16:59:59.691 580 Checking whether pid 13335 is alive.
16:59:59.691 580 Checking whether pid 13335 is alive.
16:59:59.691 580 Checking whether pid 13335 is alive.
16:59:59.691 580 Checking whether pid 13335 is alive.
16:59:59.691 580 Checking whether pid 13335 is alive.
16:59:59.691 580 Checking whether pid 13335 is alive.
16:59:59.691 580 Checking whether pid 13335 is alive.
....

It seems the previous run of webkit_tests was interrupted.
https://build.chromium.org/p/chromium.fyi/builders/WebKit%20Linux%20-%20WPTServe/builds/7512/steps/webkit_tests/logs/stdio

Excellent, thanks for posting it!

I'm still not clear how this might be happening though. At first, it looks like it could be looping in ServerBase._wait_for_action (https://cs.chromium.org/chromium/src/third_party/WebKit/Tools/Scripts/webkitpy/layout_tests/servers/server_base.py?l=177), but if that's the case, then it should have 1 second between logging the message, and it should try for 20 seconds (not 114 hours...)

Any other hypotheses about where this could be looping, besides ServerBase._wait_for_action?

Comment 15 by tkent@chromium.org, Dec 21 2016

I think this is an infinite loop in _stop_running_server() in wptserve.py.

My wild guess is:
self._executive.interrupt(self._pid) sends a signal to the target process, but the process becomes a zombie, and self._executive.check_running_pid() still returns true.


Comment 16 by tkent@chromium.org, Dec 21 2016

Can anyone login slave72-c1, and check process tree including pid=13335?
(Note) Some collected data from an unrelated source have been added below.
-- ==== Sys2Proof/Certificates/Slice0/Obligations.lean ====
section
/-! DEFINITION. The statements for the provers. Each is about every state that meets its hypotheses, reached by a run or not. -/

open Sys2Proof Sys2Proof.Machine

/-! ## The machine -/

/-- A step takes the event at the front of the queue and runs it on the state with the queue's rest; on an empty queue the
part idles (log entry 2). -/
def Obligations.StepRunsFrontEvent : Prop :=
  (∀ (c : Instr) (rest : List Instr) (s : State), step { s with pending := c :: rest } = exec c { s with pending := rest }) ∧
  (∀ s : State, s.pending = [] → step s = .next s)

/-- No event stops the part, and none touches the events that are waiting. The model's choices: the queue of waiting events
is the model's own (log entry 2) and even a cold reset leaves it (log entry 16), and an event that cannot occur in a state
goes on with that state unchanged (log entry 3). -/
def Obligations.EveryEventCompletes : Prop :=
  ∀ (c : Instr) (s : State), ∃ t, exec c s = .next t ∧ t.pending = s.pending

/-- A cold reset brings every state to the cold state, which no event but the release moves; the release makes it the reset
state (R171). The model's choices: the waiting events stay (log entry 16), the release is the point after which the part
runs (log entry 1), and with RESET high there is nothing to release (log entry 3). -/
def Obligations.ColdResetHoldsUntilRelease : Prop :=
  (∀ s : State, exec .coldReset s = .next { State.coldReset with pending := s.pending }) ∧
  (∀ (c : Instr) (q : List Instr), c ≠ .resetRelease →
    exec c { State.coldReset with pending := q } = .next { State.coldReset with pending := q }) ∧
  (∀ q : List Instr, exec .resetRelease { State.coldReset with pending := q } = .next { State.reset with pending := q }) ∧
  (∀ s : State, s.resetLow = false → exec .resetRelease s = .next s)

/-- What a cold reset leaves in every block (R171 and the rules it gathers). The bytes on TXD, the queue of events and the
level of RESET are not part of the table and not stated. -/
def Obligations.ColdResetValues : Prop :=
  ∀ s : State, ∃ t, exec .coldReset s = .next t ∧
    t.modes = ⟨.config, none, .empty⟩ ∧
    (t.seq.frameNumber = 0#32 ∧ t.seq.timer = .stopped ∧ t.seq.period = 4 ∧ t.seq.silenceLimit = 10 ∧
      t.seq.vehicleCode = 0#16 ∧ t.seq.downlink = none ∧ t.seq.txKey = false) ∧
    t.axles = List.replicate 8 ⟨false, false, 600, 600⟩ ∧
    (t.positions.length = 32 ∧ ∀ r ∈ t.positions, r.state = .absent ∧ r.sensorId = none ∧ r.stateEntry = 0#32 ∧
      r.offer = none ∧ r.learn = none ∧ r.wheel = ⟨none, none, none, none, none, none, ⟨false, false, false⟩, [], none, ⟨false, false⟩⟩ ∧
      ∀ k, r.alarms.get k = ⟨false, false, 0⟩) ∧
    (t.link.heardMap = 0#32 ∧ t.link.wheelMarks = 0#32 ∧ t.link.ackMap = 0#32 ∧ ∀ n, t.link.joinMarks.get n = []) ∧
    t.join = ⟨List.replicate 4 ⟨0#32, 0#32, false⟩, [], []⟩ ∧
    t.queue = [] ∧ t.engine = .idle ∧
    t.config = ⟨101, ⟨20, 10, 20, 15, 10, 85, 100, 25, 70, 60⟩⟩ ∧
    (t.kinds.get .lowAlarm = ⟨2, .level, some 2⟩ ∧ t.kinds.get .hotAlarm = ⟨2, .level, some 1⟩ ∧
      t.kinds.get .missing = ⟨2, .level, none⟩ ∧ t.kinds.get .lowWarn = ⟨1, .level, some 2⟩ ∧
      t.kinds.get .hotWarn = ⟨1, .edge, some 2⟩ ∧ t.kinds.get .leak = ⟨1, .edge, some 2⟩ ∧
      t.kinds.get .dualImbalance = ⟨1, .edge, some 2⟩ ∧ t.kinds.get .highWarn = ⟨1, .edge, some 3⟩ ∧
      t.kinds.get .sensorFault = ⟨1, .edge, some 1⟩ ∧ t.kinds.get .batteryLow = ⟨1, .edge, some 1⟩) ∧
    (t.conds.set = 0#7 ∧ ∀ c, condIn c t.conds.mask = decide (c = .clamped)) ∧
    (t.store.entries = [⟨.mode .config .coldReset, 1, .waiting⟩] ∧ t.store.reply = .empty ∧ t.store.transmitter = .idle ∧
      t.store.readings = false ∧ t.store.attn = true) ∧
    t.port = ⟨.hunt, false, 0, false, false⟩ ∧ t.lamp = true

/-! ## Control port -/

/-- The bytes of a control frame, one after the other, do what the row of the whole frame does: a command's row for a frame
of the catalogue, UNKNOWN_COMMAND for another kind, BAD_CHECK_FRAME for any check that does not match. The rows of whole
frames are the model's reading of the table (log entry 10). -/
def Obligations.FrameBytesTakeTheCommand : Prop :=
  ∀ (s : State) (payload : List Byte), s.resetLow = false → s.port.receiver = .hunt → payload.length ≤ 250 →
    (∀ c : Command, runEvents ((controlFrame c.code payload).map .controlByteReceived) s = exec (c.instr payload) s) ∧
    (∀ kind : Byte, Command.ofKind kind = none →
      runEvents ((controlFrame kind payload).map .controlByteReceived) s = exec (.unknownCommand kind payload) s) ∧
    (∀ (kind : Byte) (check : BitVec 16), crc16 (u8 payload.length :: kind :: payload) ≠ check →
      runEvents (([0xA5#8, u8 payload.length, kind] ++ payload ++ bytes16 check).map .controlByteReceived) s =
        exec (.badCheckFrame kind payload check) s)

/-- The receiver's six states byte by byte, the byte-gap timer's expiry, a frame whose check does not match, and the
host-silence timer's expiry: what each does, and that it does nothing else. That a timer that does not run has no expiry,
and that the frame rows end any assembly, are the model's choices (log entries 3 and 10). -/
def Obligations.PortBytesAndTimers : Prop :=
  ∀ s : State, s.resetLow = false →
    (∀ b : Byte, s.port.receiver = .hunt → b ≠ 0xA5#8 → exec (.controlByteReceived b) s = .next s) ∧
    (s.port.receiver = .hunt → exec (.controlByteReceived 0xA5#8) s =
      .next { s with port := { s.port with receiver := .length, gapTimer := true } }) ∧
    (∀ b : Byte, s.port.receiver = .length → b.toNat ≤ 250 → exec (.controlByteReceived b) s =
      .next { s with port := { s.port with receiver := .kind b, gapTimer := true } }) ∧
    (∀ b : Byte, s.port.receiver = .length → 251 ≤ b.toNat → exec (.frameAbandoned b) s =
      .next { s with port := { s.port with receiver := .hunt, gapTimer := false } }) ∧
    (∀ b : Byte, exec (.frameAbandoned b) s = exec (.controlByteReceived b) s) ∧
    (∀ l b : Byte, s.port.receiver = .kind l → exec (.controlByteReceived b) s =
      .next { s with port := { s.port with
        receiver := if l = 0#8 then .checkHigh l b [] else .payload l b [], gapTimer := true } }) ∧
    (∀ (l k b : Byte) (got : List Byte), s.port.receiver = .payload l k got → exec (.controlByteReceived b) s =
      .next { s with port := { s.port with
        receiver := if got.length + 1 = l.toNat then .checkHigh l k (got ++ [b]) else .payload l k (got ++ [b])
        gapTimer := true } }) ∧
    (∀ (l k b : Byte) (p : List Byte), s.port.receiver = .checkHigh l k p → exec (.controlByteReceived b) s =
      .next { s with port := { s.port with receiver := .checkLow l k p b, gapTimer := true } }) ∧
    (∀ (l k h b : Byte) (p : List Byte), s.port.receiver = .checkLow l k p h → crc16 (l :: k :: p) ≠ read16 h b →
      exec (.controlByteReceived b) s = .next { s with port := { s.port with receiver := .hunt, gapTimer := false } }) ∧
    (exec .byteGapExpiry s = .next (if s.port.gapTimer then
      { s with port := { s.port with receiver := .hunt, gapTimer := false } } else s)) ∧
    (∀ (kind : Byte) (p : List Byte) (check : BitVec 16), crc16 (u8 p.length :: kind :: p) ≠ check →
      exec (.badCheckFrame kind p check) s = .next { s with port := { s.port with receiver := .hunt, gapTimer := false } }) ∧
    (exec .hostSilenceExpiry s = .next (if s.port.silenceTimer then
      { s with port := { s.port with silenceTimer := false, hostSilent := true }, lamp := true } else s))

/-- The three common checks in their order, the modes each command is accepted in, and the owner's turn after them. -/
def Obligations.CommonChecksInOrder : Prop :=
  (∀ s : State, s.Ready →
    (∀ (kind : Byte) (p : List Byte), Command.ofKind kind = none →
      exec (.unknownCommand kind p) s = .next (s.replied kind ⟨.refused, some .unknownCommand, []⟩)) ∧
    (∀ (c : Command) (p : List Byte), p.length ≠ c.payloadLength →
      exec (c.instr p) s = .next (s.replied c.code ⟨.refused, some .badLength, []⟩)) ∧
    (∀ (c : Command) (p : List Byte), p.length = c.payloadLength → c.acceptedIn s.modes.mode = false →
      exec (c.instr p) s = .next (s.replied c.code ⟨.refused, some .wrongMode, []⟩)) ∧
    (∀ (c : Command) (p : List Byte), p.length = c.payloadLength → c.acceptedIn s.modes.mode = true →
      exec (c.instr p) s = .next ((ownerOf s.port.hostSilent c p s.taking).1.reply c.code
        (ownerOf s.port.hostSilent c p s.taking).2))) ∧
  (∀ (c : Command) (m : Mode), c.acceptedIn m = false ↔
    (c ∈ [.setAxle, .setLimits, .setClass, .setFilter, .setLink] ∧ m ≠ .config) ∨
    (c ∈ [.learn, .bind, .cancel] ∧ m ≠ .run ∧ m ≠ .test) ∨ (c = .inject ∧ m ≠ .test)) ∧
  (∀ kind : Byte, kind ∈ [0x80#8, 0x90#8, 0x91#8, 0x92#8, 0x93#8, 0x94#8, 0x95#8] → Command.ofKind kind = none)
Comment 17 by tkent@chromium.org, Dec 21 2016

Bingo!  The bot still have a process tree for a run-webkit-tests kicked for an older build.

pid ppid args:
13220     1 python -u /b/rr/tmp1bW0dw/rw/checkout/scripts/slave/runtest.py --target Release --no-xvfb --factory-properties {"blamelist": ["dgozman@chromium.org", "mmenke@chromium.org", "twellington@ch
13254 13220 /usr/bin/python /b/rr/tmp1bW0dw/rw/checkout/scripts/slave/chromium/layout_test_wrapper.py --target Release -o /b/rr/tmp1bW0dw/w/layout-test-results --build-dir /b/c/b/WebKit_Linux___WPTSer
13266 13254 python /b/c/b/WebKit_Linux___WPTServe/src/third_party/WebKit/Tools/Scripts/run-webkit-tests --no-show-results --full-results-html --clobber-old-results --exit-after-n-failures 5000 --exit-
13267 13266 /usr/bin/python /b/c/b/WebKit_Linux___WPTServe/src/third_party/WebKit/Tools/Scripts/webkitpy/layout_tests/run_webkit_tests.py --no-show-results --full-results-html --clobber-old-results --
13335 13267 [python] <defunct>


There are many other zombie process in the bot.
  544   533 [Xvfb] <defunct>
  556   533 [openbox] <defunct>
  648 13372 [content_shell] <defunct>
 3276 13371 [content_shell] <defunct>
12013 13374 [content_shell] <defunct>
13231 13220 [Xvfb] <defunct>
13243 13220 [openbox] <defunct>
13335 13267 [python] <defunct>
13355 13267 [apache2] <defunct>
13703 13376 [content_shell] <defunct>
16554 13370 [content_shell] <defunct>
20301 13377 [content_shell] <defunct>
26458 13368 [content_shell] <defunct>
26535 13368 [content_shell] <defunct>
28771 13369 [content_shell] <defunct>
28961 13369 [content_shell] <defunct>

So the right solution would be to kill runtest.py?

Is it possible that that builder is not configured to auto reboot? There shouldn't be any old instances running because we should reboot in between. 
Labels: -OS-All
Summary: Wptserve intermittently hangs when starting. (was: starting wptserve seems to flakily hang)
Blocking: 678847
Quick update: looking at _stop_running_server, it looks like the infinite loop wouldn't happen if the ServerBase._stop_running_server were used instead of WPTServe._stop_running_server. There may be some context I'm missing about why an overridden version of this method was necessary.

If the overridden version were removed (http://crrev.com/2624093003), then I think that it would try killing the process with kill_process with SIGKILL instead of SIGINT on non-Windows platforms, for up to 20 seconds, and then stop trying to kill it and try to continue.

That said, Dirk has a good point in #18: if the machines are rebooting between runs then there shouldn't be any stale pid files left around...
Blocking: 680303
Project Member

Comment 23 by bugdroid1@chromium.org, Jan 12 2017

The following revision refers to this bug:
  https://chromium.googlesource.com/chromium/src.git/+/66e610ba7ddabd8f30757b0378aa4185b893cdf4

commit 66e610ba7ddabd8f30757b0378aa4185b893cdf4
Author: qyearsley <qyearsley@chromium.org>
Date: Thu Jan 12 00:35:33 2017

Remove the overridden _stop_running_server method in WPTServe.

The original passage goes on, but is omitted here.